Prodigal teacher welcomed home

5th May 2000 at 01:00
LAST year, she grabbed the headlines with a tirade against the Government's performance pay plans. This year, she is helping to implement them.

Step forward, Sarah Fryer, the downtrodden Buckinghamshire teacher who tugged at many heart strings 12 months ago when she announced she was quitting the profession in frustration at excessive workloads and bureaucracy.

Miss Fryer, then 28 and deputy head of maths at Sir William Borlase's school, Marlow, told the Association of Teachers and Lecturers conference she was tired of her 60-hour working week.

The Government's pay reforms were the final straw, she said, adding: "With league tables and performance-related pay it is beginning to imply that children are robots, not miniature human beings to nurture. I want a life."
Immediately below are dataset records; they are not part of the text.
theorem witness_LoneServableStrobeIsServed :
    (held.params.Legal ∧ held.inbox = [strobes 0] ∧ (strobes 0).rst = false ∧ held.irqPending = true ∧
        held.irqMask = false ∧ (strobes 0).ev = 0b00000 ∧ serviceable held (strobes 0) = [.tickIrq]) ∧
      (merged.inbox = [strobes 0b00010] ∧ (strobes 0b00010).rst = false ∧ merged.irqPending = true ∧
        merged.irqMask = false ∧ serviceable merged (strobes 0b00010) = [.tickIrq]) ∧
      (masked.inbox = [strobes 0b00010] ∧ serviceable masked (strobes 0b00010) = [] ∧
        serviceable masked (strobes 0b00110) = [.drainReq]) := by decide
/-- A step serves a held tick whose strobe has gone (60_exceptions R188). -/
theorem test_held_tick_is_served :
    (nextOf (step held)).map
        (fun s => (s.irqPending, s.inbox, pointers s, s.log)) =
      some (false, [], (0, 3), [.tmrInit 5000, .srcRead]) := by decide
theorem witness_IdleWithoutAnEvent :
    State.reset.params.Legal ∧ State.reset.inbox = [] ∧ (offered (strobes 0)).inbox = [strobes 0] ∧
      (strobes 0).rst = false ∧ (strobes 0).ev = 0 ∧ (offered (strobes 0)).irqPending = false := by decide
theorem witness_IllegalConfigurationRefused :
    ¬ { Params.vectors with maxCapacity := 0 }.Legal ∧ ¬ { Params.vectors with badCountWidth := 33 }.Legal ∧
      ¬ { Params.vectors with defaultRange := 3 }.Legal := by decide
theorem witness_StopStreamStopsAndClears :
    holding.qAlloc = true ∧ State.reset.qAlloc = false := by decide
theorem witness_StartStreamClearsOnTransition :
    ((q true 3 1 0 .stopped).mode = .stopped ∧ (q true 3 1 0 .stopped).qAlloc = true) ∧
      (State.reset.mode = .stopped ∧ State.reset.qAlloc = false) ∧
      (holding.mode = .streaming ∧ holding.params.startClearsWhenStreaming = false) ∧
      ({ holding with params := clearing }.mode = .streaming ∧
        { holding with params := clearing }.qAlloc = true ∧
        { holding with params := clearing }.params.startClearsWhenStreaming = true) ∧
      (gone.mode = .streaming ∧ gone.qAlloc = false) := by decide
theorem witness_SetTimerPeriodValidates :
    (State.reset.params.minTimerPeriod ≤ 1000 ∧ 1000 ≤ State.reset.params.maxTimerPeriod) ∧
      (State.reset.params.minTimerPeriod ≤ 1000000 ∧ 1000000 ≤ State.reset.params.maxTimerPeriod) ∧
      ¬ (State.reset.params.minTimerPeriod ≤ 999 ∧ 999 ≤ State.reset.params.maxTimerPeriod) ∧
      ¬ (State.reset.params.minTimerPeriod ≤ 1000001 ∧ 1000001 ≤ State.reset.params.maxTimerPeriod) := by
  decide
theorem witness_SetRangeValidates :
    State.reset.params.hasRange = true ∧ bare.hasRange = false ∧
      (((2 : U32) = 2 ∨ (2 : U32) = 4 ∨ (2 : U32) = 8 ∨ (2 : U32) = 16) ∧
        ((16 : U32) = 2 ∨ (16 : U32) = 4 ∨ (16 : U32) = 8 ∨ (16 : U32) = 16)) ∧
      ¬ ((1 : U32) = 2 ∨ (1 : U32) = 4 ∨ (1 : U32) = 8 ∨ (1 : U32) = 16) ∧
      ¬ ((0x108 : U32) = 2 ∨ (0x108 : U32) = 4 ∨ (0x108 : U32) = 8 ∨ (0x108 : U32) = 16) := by decide
theorem witness_RangeAndCountGettersRespond :
    State.reset.params.hasRange = true ∧ bare.hasRange = false ∧
      State.reset.params.hasBadSampleCount = true ∧ bare.hasBadSampleCount = false := by decide
theorem witness_GetSamplePopsTheOldest :
    (holding.qAlloc = true ∧ holding.qCnt ≠ 0 ∧ holding.qCap ≠ 0 ∧
        holding.qRd.toNat < holding.params.maxCapacity) ∧
      ((q true 512 511 1 .stopped).qAlloc = true ∧ (q true 512 511 1 .stopped).qCnt ≠ 0 ∧
        (q true 512 511 1 .stopped).qCap ≠ 0 ∧
        (q true 512 511 1 .stopped).qRd.toNat < (q true 512 511 1 .stopped).params.maxCapacity) ∧
      (flowing.qAlloc = true ∧ flowing.qCnt = 0) ∧ State.reset.qAlloc = false := by decide
theorem witness_UnrecognisedCommandIgnored :
    (0x09 : U8) < 0x0A ∧ (0x09 : U8) < 0xFF ∧ bare.hasRange = false ∧
      bare.hasBadSampleCount = false := by decide
theorem witness_CmdRunsItsDecodedCommand :
    decodeCommand Params.vectors 0x0000000000 = .ok .stopStream ∧
      decodeCommand Params.vectors 0x0900000000 = .ok .getBadSampleCount ∧
      decodeCommand Params.vectors 0x0A00000000 = .error (.unrecognised 0x0A) := by decide
theorem witness_CmdCompletesOnceAllocated : holding.qAlloc = true ∧ holding.QueueInv :=
  ⟨by decide, witness_queueInv_holding⟩
theorem witness_TickInStoppedDoesNothing : State.reset.mode = .stopped := by decide
theorem witness_TickStoresTheSample :
    (flowing.mode = .streaming ∧ flowing.qAlloc = true ∧ flowing.qCnt < flowing.qCap ∧
        writeIndex flowing < flowing.params.maxCapacity) ∧
      ((q true 512 511 511 .streaming).qCnt < (q true 512 511 511 .streaming).qCap ∧
        writeIndex (q true 512 511 511 .streaming) = 510) ∧
      writeIndex (q true 512 0 511 .streaming) = 511 := by decide
theorem witness_TickIntoFullQueueDropsTheSample :
    (fullQueue.mode = .streaming ∧ fullQueue.qAlloc = true ∧ fullQueue.qCap ≤ fullQueue.qCnt) ∧
      ((q true 0 0 0 .streaming).qAlloc = true ∧
        (q true 0 0 0 .streaming).qCap ≤ (q true 0 0 0 .streaming).qCnt) := by decide
theorem witness_TickOnUnallocatedQueueFaults : gone.mode = .streaming ∧ gone.qAlloc = false := by decide
theorem witness_DrainSendsTheOldestWhileStreaming :
    State.reset.mode = .stopped ∧
      (holding.mode = .streaming ∧ holding.qAlloc = true ∧ holding.qCnt ≠ 0 ∧ holding.qCap ≠ 0 ∧
        holding.qRd.toNat < holding.params.maxCapacity) ∧
      (flowing.mode = .streaming ∧ flowing.qAlloc = true ∧ flowing.qCnt = 0) ∧
      (gone.mode = .streaming ∧ gone.qAlloc = false) := by decide
theorem witness_InitAllocatesAnEmptyQueue :
    (0 : U16).toNat ≤ State.reset.params.maxCapacity ∧ (512 : U16).toNat ≤ State.reset.params.maxCapacity ∧
      State.reset.params.maxCapacity < (513 : U16).toNat ∧
      State.reset.params.maxCapacity < (65535 : U16).toNat := by decide
theorem witness_DeallocReleasesTheQueue : holding.mode = .streaming := by decide
theorem witness_ResetThenInitIsReady : (512 : U16).toNat ≤ holding.params.maxCapacity := by decide
theorem witness_TickAppendsToTheContents :
    (holding.QueueInv ∧ holding.mode = .streaming ∧ ∃ t, exec (.tick ⟨1, 2, 3⟩ true) holding = .next t) ∧
      (fullQueue.QueueInv ∧ fullQueue.mode = .streaming ∧
        ∃ t, exec (.tick ⟨1, 2, 3⟩ true) fullQueue = .next t) :=
  ⟨⟨witness_queueInv_holding, by decide, _, rfl⟩, ⟨witness_queueInv_fullQueue, by decide, _, rfl⟩⟩
theorem witness_PopTakesTheFirstOfTheContents :
    fullQueue.QueueInv ∧ fullQueue.qAlloc = true ∧ fullQueue.qCnt ≠ 0 ∧ fullQueue.mode = .streaming :=
  ⟨witness_queueInv_fullQueue, by decide, by decide, by decide⟩
theorem witness_FifoOrderOverEveryRun :
    (holding.QueueInv ∧
      (∀ i ∈ [Instr.tick ⟨1, 2, 3⟩ true, .startStream, .drain, .cmd 0x0100000000, .cmd 0x0600000000],
        keepsQueue holding i = true) ∧
      ∃ t, runEvents [.tick ⟨1, 2, 3⟩ true, .startStream, .drain, .cmd 0x0100000000, .cmd 0x0600000000]
        holding = .next t) ∧
      keepsQueue State.reset .startStream = false ∧
      keepsQueue { holding with params := clearing } (.cmd 0x0100000000) = false :=
  ⟨⟨witness_queueInv_holding, by decide, _, rfl⟩, by decide, by decide⟩
theorem witness_PushesThenDrainsReturnTheFirstOnes :
    (flowing.QueueInv ∧ flowing.qAlloc = true ∧ flowing.mode = .streaming ∧ flowing.qCnt = 0) ∧
      ((q true 0 0 0 .streaming).QueueInv ∧ (q true 0 0 0 .streaming).qAlloc = true ∧
        (q true 0 0 0 .streaming).qCnt = 0) :=
  ⟨⟨witness_queueInv_flowing, by decide, by decide, by decide⟩,
    ⟨witness_queueInv_capacity_zero, by decide, by decide⟩⟩
theorem witness_IndexArithmeticIsOneSubtraction :
    (holding.QueueInv ∧ holding.qCnt < holding.qCap ∧ holding.qCnt ≠ 0) ∧
      ((q true 512 511 512 .streaming).QueueInv ∧ (q true 512 511 512 .streaming).qCnt ≠ 0) :=
  ⟨⟨witness_queueInv_holding, by decide, by decide⟩, ⟨witness_queueInv_last_index, by decide⟩⟩
theorem witness_TickBeforePopKeepsTheOldest :
    holding.QueueInv ∧ holding.qCnt ≠ 0 ∧ (∃ t, exec (.tick ⟨1, 2, 3⟩ false) holding = .next t) ∧
      holding.qAlloc = true ∧ holding.mode = .streaming :=
  ⟨witness_queueInv_holding, by decide, ⟨_, rfl⟩, by decide, by decide⟩
theorem witness_EveryStepKeepsTheInvariants :
    (offered (strobes 0b00100)).Inv ∧ (nextOf (step (offered (strobes 0b00100)))).isSome = true :=
  ⟨witness_inv_holding, by decide⟩
theorem witness_ResetMeetsTheInvariants : Params.vectors.Legal ∧ bare.Legal ∧ clearing.Legal := by decide
theorem witness_SafeEventCompletesAndKeepsTheInvariants :
    (offered (strobes 0b00100)).Inv ∧ (offered (strobes 0b00100)).qAlloc = true ∧
      safeEvent (offered (strobes 0b00100)).params (.init 512) = true ∧
      safeEvent (offered (strobes 0b00100)).params (.tick ⟨1, 2, 3⟩ true) = true ∧
      safeEvent (offered (strobes 0b00100)).params (.cmd 0x0000000000) = true :=
  ⟨witness_inv_holding, by decide, by decide, by decide, by decide⟩
theorem witness_NoEventFaultsFromReady :
    Params.vectors.Legal ∧ (512 : U16).toNat ≤ Params.vectors.maxCapacity ∧
      ∀ i ∈ [Instr.startStream, .tick ⟨1, 2, 3⟩ true, .init 0, .cmd 0x0000000000, .drain],
        safeEvent Params.vectors i = true := by decide
theorem witness_UnderflowIsUnreachable : flowing.qAlloc = true ∧ flowing.qCnt = 0 := by decide
theorem witness_NotAllocatedRaisedOnlyBy :
    (∀ w, Instr.stopStream ≠ .cmd w) ∧
      exec .stopStream State.reset = .fault (.queueNotAllocated .clear) ∧
      exec .drain gone = .fault (.queueNotAllocated .size) ∧ gone.qAlloc = false :=
  ⟨nofun, rfl, rfl, rfl⟩
theorem witness_ModeMachineTransitions :
    (∃ t, exec .startStream flowing = .next t) ∧ (∃ t, exec .stopStream flowing = .next t) ∧
      (∃ t, exec (.cmd 0x0100000000) flowing = .next t) ∧ (∃ t, exec .drain holding = .next t) ∧
      opcodeOf 0x0100000000 = 0x01 ∧ opcodeOf 0x0000000000 = 0x00 :=
  ⟨⟨_, rfl⟩, ⟨_, rfl⟩, ⟨_, rfl⟩, ⟨_, rfl⟩, by decide, by decide⟩
theorem witness_DeviceRegistersChangedOnlyBy :
    (after (.setTimerPeriod 1000) State.reset).map State.timerPeriod = some 1000 ∧
      (after (.cmd 0x0400000008) State.reset).map State.range = some 8 ∧
      (after (.tick ⟨1, 2, 3⟩ true) flowing).map State.badSampleCount = some 1 := by decide
theorem witness_ChannelMemoriesChangedOnlyBy :
    (∃ t, exec .getSample holding = .next t) ∧ (∀ v bad, Instr.getSample ≠ .tick v bad) ∧
      (∀ c, Instr.getSample ≠ .init c) ∧ Instr.getSample ≠ .dealloc ∧ Instr.getSample ≠ .reset :=
  ⟨⟨_, rfl⟩, nofun, nofun, nofun, nofun⟩
theorem witness_LogGrowsByAtMostOneEntry :
    (∃ t, exec (.tick ⟨1, 2, 3⟩ false) flowing = .next t) ∧ Instr.tick ⟨1, 2, 3⟩ false ≠ .reset ∧
      (∃ t, exec .getRange flowing = .next t) := ⟨⟨_, rfl⟩, nofun, ⟨_, rfl⟩⟩
theorem witness_ParametersAreNeverWritten : ∃ t, exec .dealloc holding = .next t := ⟨_, rfl⟩
theorem witness_SaturatingCountNeverDecreases :
    flowing.params.Legal ∧ flowing.params.badCountPolicy = .saturate ∧
      (after (.tick ⟨1, 2, 3⟩ true) { flowing with badSampleCount := 0xFFFFFFFF }).map
        State.badSampleCount = some 0xFFFFFFFF := by decide
theorem witness_SampleValuesOnlyReachTheMemories :
    ∃ t, exec (.tick ⟨1, 2, 3⟩ false) flowing = .next t := ⟨_, rfl⟩
theorem witness_NoDataAfterStop : holding.qAlloc = true ∧ holding.qCnt ≠ 0 := by decide
theorem witness_LevelOutputsFollowTheState :
    State.reset.params.hasRange = true ∧ bare.hasRange = false := by decide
She did leave the classroomto "get a life", spending several months travelling. And although the trip was to New Zealand, it still involved a Damascene conversion.

For this week The TES found her working at the Department for Education and Employment. Her job? Implementing the Government's Green Paper policies, which include performance pay.

Perhaps unsurprisingly, she would not grant us an interview, and the department was unable to give details of her salary. But Education Secretary David Blunkett needed no encouragement to glory in her apparent U-turn: "She decided she couldn't beat us, so she joined us," he said.

Any like-minded teachers could consider applying to the personnel department, Department for Education and Employment, Sanctuary Buildings, Great Smith Street, London SW1P 3BT.